*Task item:* Range to reproduce from the entries below: the line with "pc (R190). -/", the line with "31 (R194). -/", and every line in between. Give them exactly and give nothing else.

*Information shown:*

-- ==== Sys2Proof/Machine/Operands.lean ====
section
/-! DEFINITION. The operand forms: immediates, effective addresses and branch targets (30_encoding.md R73, 43_branch_jump.md R190,
48_load_store_atomic.md R480), control transfers and links, and the floating-point operand views (44_fpu_arithmetic.md R250). -/

namespace Sys2Proof.Machine

/-! ### Immediates and addresses -/

/-- The address of the running instruction: pc is addr + 4 during a handler (R23, R36). DEDUCED, safe: notes/assumptions/16.md. -/
def State.addr (s : State) : Word := s.pc - 4#32

/-- sext_32 of a 16-bit immediate (R73). -/
def sext16 (imm : Half) : Word := imm.signExtend 32
/-- zext_32 of a 16-bit immediate (R73). -/
def zext16 (imm : Half) : Word := imm.setWidth 32
/-- imm << 16 (R73). -/
def upper16 (imm : Half) : Word := imm ++ 0#16
/-- sext_32(imm19 << 2): the 21-bit value is sign-extended (R73). -/
def sext19 (imm : BitVec 19) : Word := (imm ++ 0#2).signExtend 32

/-- EA16 = x[base] + sext_32(off) (R480). -/
def State.ea16 (s : State) (base : Reg) (off : Half) : Word := s.getX base + sext16 off
/-- EA9 = x[base] + sext_32(off9) (R480). -/
def State.ea9 (s : State) (base : Reg) (off : BitVec 9) : Word := s.getX base + off.signExtend 32
/-- x[base] + sext_32(off11) (R545). -/
def State.ea11 (s : State) (base : Reg) (off : BitVec 11) : Word := s.getX base + off.signExtend 32
/-- addr + sext_32(imm19 << 2) (R131, R494). -/
def State.pcRel19 (s : State) (imm : BitVec 19) : Word := s.addr + sext19 imm

/-- BranchTarget16(imm) = npc + (sext_32(imm) << 2); npc is the handler's pc (R190). -/
def State.branchTarget16 (s : State) (imm : Half) : Word := s.pc + (sext16 imm <<< 2)
/-- BranchTarget26(off26) = npc + (sext_32(off26) << 2) (R190). -/
def State.branchTarget26 (s : State) (off : BitVec 26) : Word := s.pc + (off.signExtend 32 <<< 2)
/-- JumpTarget(index) = npc[31:28] || index || 00 (R190). -/
def State.jumpTarget (s : State) (index : BitVec 26) : Word := s.pc.extractLsb' 28 4 ++ index ++ 0#2
/-- The target of JIC and JIALC: x[rt] + sext_32(imm), not shifted (R73, R234). -/
def State.indexedTarget (s : State) (rt : Reg) (imm : Half) : Word := s.getX rt + sext16 imm

/-- addr + 8, the link of JAL, JALR, BAL, BLTZAL, BGEZAL and NAL (R194). -/
def State.link8 (s : State) : Word := s.addr + 8#32
/-- addr + 4, the link of the compact linking transfers (R194). -/
def State.link4 (s : State) : Word := s.addr + 4#32
/-- The link register, GPR 31 (R194). -/
def linkReg : Reg := 31#5

/-! ### Control transfers -/

/-- A transfer without a delay slot: pc <- t if taken, else pc stays npc (R190, R191). -/
def branchIf (taken : Bool) (t : Word) (s : State) : Result := .next (if taken then s.setPc t else s)

/-- A linking transfer without a delay slot: the link is written whether or not it is taken (R194). -/
def linkBranchIf (link : Word) (taken : Bool) (t : Word) (s : State) : Result :=
  branchIf taken t (s.setX linkReg link)

/-- Steps (2) to (4) of a transfer with a delay slot (R193): the link is written, and the slot and the pc write are left to the rest
of the running step (Cycle.lean). -/
def linkWithSlot (r : Reg) (taken : Bool) (t : Word) (s : State) : Result :=
  .next ((s.setX r s.link8).setSlot (if taken then .transfer t else .fallThrough))

/-- A trap: raises Trap if the condition holds, else has no effect (R567). -/
def trapIf (c : Bool) (s : State) : Result := .next (if c then s.raise .trap else s)

/-! ### Floating-point results -/

/-- Some quiet binary32 NaN: exponent all ones, the top fraction bit 1, every other bit free (R252, U5). -/
def State.freeQuietS (s : State) : Word := s.freeWord ||| 0x7FC00000#32
/-- Some quiet binary64 NaN (R252, U5). -/
def State.freeQuietD (s : State) : DWord := s.freeDWord ||| 0x7FF8000000000000#64

/-- f[fd] <- an arithmetic result of format S (R250, R252). -/
def putS (fd : Reg) (r : FpResult) (s : State) : State :=
  match r with
  | .bits p => s.setF fd (BitVec.ofNat 32 p)
  | .invalid => s.setF fd s.params.qnanS
  | .anyNaN => (s.setF fd s.freeQuietS).draw

/-- D(fd) <- an arithmetic result of format D (R250, R252). -/
def putD (fd : Reg) (r : FpResult) (s : State) : State :=
  match r with
  | .bits p => s.setD fd (BitVec.ofNat 64 p)
  | .invalid => s.setD fd s.params.qnanD
  | .anyNaN => (s.setD fd s.freeQuietD).draw

/-- The pattern of f[n] (R250). -/
def State.patS (s : State) (n : Reg) : Nat := (s.getF n).toNat
/-- The pattern of D(n) (R250). -/
def State.patD (s : State) (n : Reg) : Nat := (s.getD n).toNat

/-- A one-operand operation of format S (R250). -/
def unaryS (op : Nat → FpResult) (fd fs : Reg) (s : State) : Result := .next (putS fd (op (s.patS fs)) s)
/-- A one-operand operation of format D (R250). -/
def unaryD (op : Nat → FpResult) (fd fs : Reg) (s : State) : Result :=
  onPairs (evenReg fd && evenReg fs) (.next (putD fd (op (s.patD fs)) s))
/-- A two-operand operation of format S (R250). -/
def binaryS (op : Nat → Nat → FpResult) (fd fs ft : Reg) (s : State) : Result :=
  .next (putS fd (op (s.patS fs) (s.patS ft)) s)
/-- A two-operand operation of format D (R250). -/
def binaryD (op : Nat → Nat → FpResult) (fd fs ft : Reg) (s : State) : Result :=
  onPairs (evenReg fd && evenReg fs && evenReg ft) (.next (putD fd (op (s.patD fs) (s.patD ft)) s))
/-- An operation of format S that reads its destination first (R254, R275). -/
def ternaryS (op : Nat → Nat → Nat → FpResult) (fd fs ft : Reg) (s : State) : Result :=
  .next (putS fd (op (s.patS fd) (s.patS fs) (s.patS ft)) s)
/-- An operation of format D that reads its destination first (R254, R276). -/
def ternaryD (op : Nat → Nat → Nat → FpResult) (fd fs ft : Reg) (s : State) : Result :=
  onPairs (evenReg fd && evenReg fs && evenReg ft) (.next (putD fd (op (s.patD fd) (s.patD fs) (s.patD ft)) s))

/-- A bit operation of format S on fs (R265 to R270). -/
def bitwiseS (op : Word → Word) (fd fs : Reg) (s : State) : Result := .next (s.setF fd (op (s.getF fs)))
/-- A bit operation of format D on fs (R265 to R270). -/
def bitwiseD (op : DWord → DWord) (fd fs : Reg) (s : State) : Result :=
  onPairs (evenReg fd && evenReg fs) (.next (s.setD fd (op (s.getD fs))))
/-- A selection of format S, from fd, fs and ft (R291 to R293). -/
def selectS (op : Word → Word → Word → Word) (fd fs ft : Reg) (s : State) : Result :=
  .next (s.setF fd (op (s.getF fd) (s.getF fs) (s.getF ft)))
/-- A selection of format D, from fd, fs and ft (R294 to R296). -/
def selectD (op : DWord → DWord → DWord → DWord) (fd fs ft : Reg) (s : State) : Result :=
  onPairs (evenReg fd && evenReg fs && evenReg ft) (.next (s.setD fd (op (s.getD fd) (s.getD fs) (s.getD ft))))

/-- What a comparison does once its mask is written: a signalling one raises if the operands are unordered (R321, R569). -/
def signalIf (c : Bool) (s : State) : State := if c then s.raise .invalidFloatingPointOperation else s

/-- The predicate of CMP.cond.fmt on two patterns (R320). -/
def fpCompare (fmt : Format) (cond : BitVec 5) (a b : Nat) : Bool :=
  fpPredicate cond (fpUnordered fmt a b) (fpEqual fmt a b) (fpLess fmt a b)

/-- CMP.cond.S: the mask is written first, then a signalling comparison may raise (R320, R321). -/
def compareS (cond : BitVec 5) (fd fs ft : Reg) (s : State) : Result :=
  .next (signalIf (fpSignalling cond && fpUnordered binary32 (s.patS fs) (s.patS ft))
    (s.setF fd (if fpCompare binary32 cond (s.patS fs) (s.patS ft) then 0xFFFFFFFF#32 else 0#32)))

/-- CMP.cond.D (R320, R321). -/
def compareD (cond : BitVec 5) (fd fs ft : Reg) (s : State) : Result :=
  onPairs (evenReg fd && evenReg fs && evenReg ft)
    (.next (signalIf (fpSignalling cond && fpUnordered binary64 (s.patD fs) (s.patD ft))
      (s.setD fd (if fpCompare binary64 cond (s.patD fs) (s.patD ft) then 0xFFFFFFFFFFFFFFFF#64 else 0#64))))

/-- A conversion from S to a 32-bit integer (R380). -/
def toWordFromS (dir : RoundDir) (fd fs : Reg) (s : State) : Result :=
  .next (s.setF fd (BitVec.ofInt 32 (fpToInt binary32 dir 32 (s.patS fs))))
/-- A conversion from D to a 32-bit integer (R380). -/
def toWordFromD (dir : RoundDir) (fd fs : Reg) (s : State) : Result :=
  onPairs (evenReg fs) (.next (s.setF fd (BitVec.ofInt 32 (fpToInt binary64 dir 32 (s.patD fs)))))
/-- A conversion from S to a 64-bit integer (R380). -/
def toLongFromS (dir : RoundDir) (fd fs : Reg) (s : State) : Result :=
  onPairs (evenReg fd) (.next (s.setD fd (BitVec.ofInt 64 (fpToInt binary32 dir 64 (s.patS fs)))))
/-- A conversion from D to a 64-bit integer (R380). -/
def toLongFromD (dir : RoundDir) (fd fs : Reg) (s : State) : Result :=
  onPairs (evenReg fd && evenReg fs) (.next (s.setD fd (BitVec.ofInt 64 (fpToInt binary64 dir 64 (s.patD fs)))))

end Sys2Proof.Machine
end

*Your solution:*
/-- BranchTarget16(imm) = npc + (sext_32(imm) << 2); npc is the handler's pc (R190). -/
def State.branchTarget16 (s : State) (imm : Half) : Word := s.pc + (sext16 imm <<< 2)
/-- BranchTarget26(off26) = npc + (sext_32(off26) << 2) (R190). -/
def State.branchTarget26 (s : State) (off : BitVec 26) : Word := s.pc + (off.signExtend 32 <<< 2)
/-- JumpTarget(index) = npc[31:28] || index || 00 (R190). -/
def State.jumpTarget (s : State) (index : BitVec 26) : Word := s.pc.extractLsb' 28 4 ++ index ++ 0#2
/-- The target of JIC and JIALC: x[rt] + sext_32(imm), not shifted (R73, R234). -/
def State.indexedTarget (s : State) (rt : Reg) (imm : Half) : Word := s.getX rt + sext16 imm

/-- addr + 8, the link of JAL, JALR, BAL, BLTZAL, BGEZAL and NAL (R194). -/
def State.link8 (s : State) : Word := s.addr + 8#32
/-- addr + 4, the link of the compact linking transfers (R194). -/
def State.link4 (s : State) : Word := s.addr + 4#32
/-- The link register, GPR 31 (R194). -/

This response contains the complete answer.